-- ==== Sys2Proof/Machine/Perform.lean ====
section
/-!
DEFINITION. What a turn does: an enabled move is performed, a move that is not enabled passes
(spec/60_exceptions.md R142; log 5).
-/

namespace Sys2Proof.Machine

/-- The sequencer's step: the event step enters the handler and runs the event, the resume step returns
from the stop wait (spec/42_sequencer_controller.md R88, R90). -/
def performSequencer (s : State) : Result :=
  match s.phase with
  | .ready => exec (fetchEvent s) (enterHandler s)
  | .waitStop k => .next (resume k s)

/-- The host's step: its next operation, taken from the port unless it holds; bytes that spell none are
refused before they reach the block (spec/00_scope.md R10). -/
def performHost (s : State) : Result :=
  match fetchHostOp s with
  | .ok (i, rest) => exec i (callHostOp i rest s)
  | .error e => .refused (refusalOf e)

/-- A mock writes CMD from outside the block; a reserved value is refused (spec/30_encoding.md R62). -/
def performMockCommand (c : Byte) (s : State) : Result :=
  match fetchCommand c with
  | .ok i => exec i s
  | .error e => .refused (refusalOf e)

/-- An agent's move. -/
def performMove (m : Move) (s : State) : Result :=
  match m with
  | .sequencer => performSequencer s
  | .host => performHost s
  | .hostStore a v => .next (hostStoreByte a v s)
  | .hostProgram bs => .next (receiveProgram bs s)
  | .busEvent st d => .next (raiseEvent st d s)
  | .stopClear => .next (clearStop s)

/-- A turn: a move that is not enabled passes and changes nothing (log 5). -/
def performTurn (t : Turn) (s : State) : Result :=
  match t with
  | .agent m => if enabled m s then performMove m s else .next s
  | .mockCommand c => performMockCommand c s

end Sys2Proof.Machine
end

++++++

_WHAT THE EXERCISE ASKS_
Each line above that contains the string "performSequencer" should be identified and copied.

_RESULT_
def performSequencer (s : State) : Result :=
  | .sequencer => performSequencer s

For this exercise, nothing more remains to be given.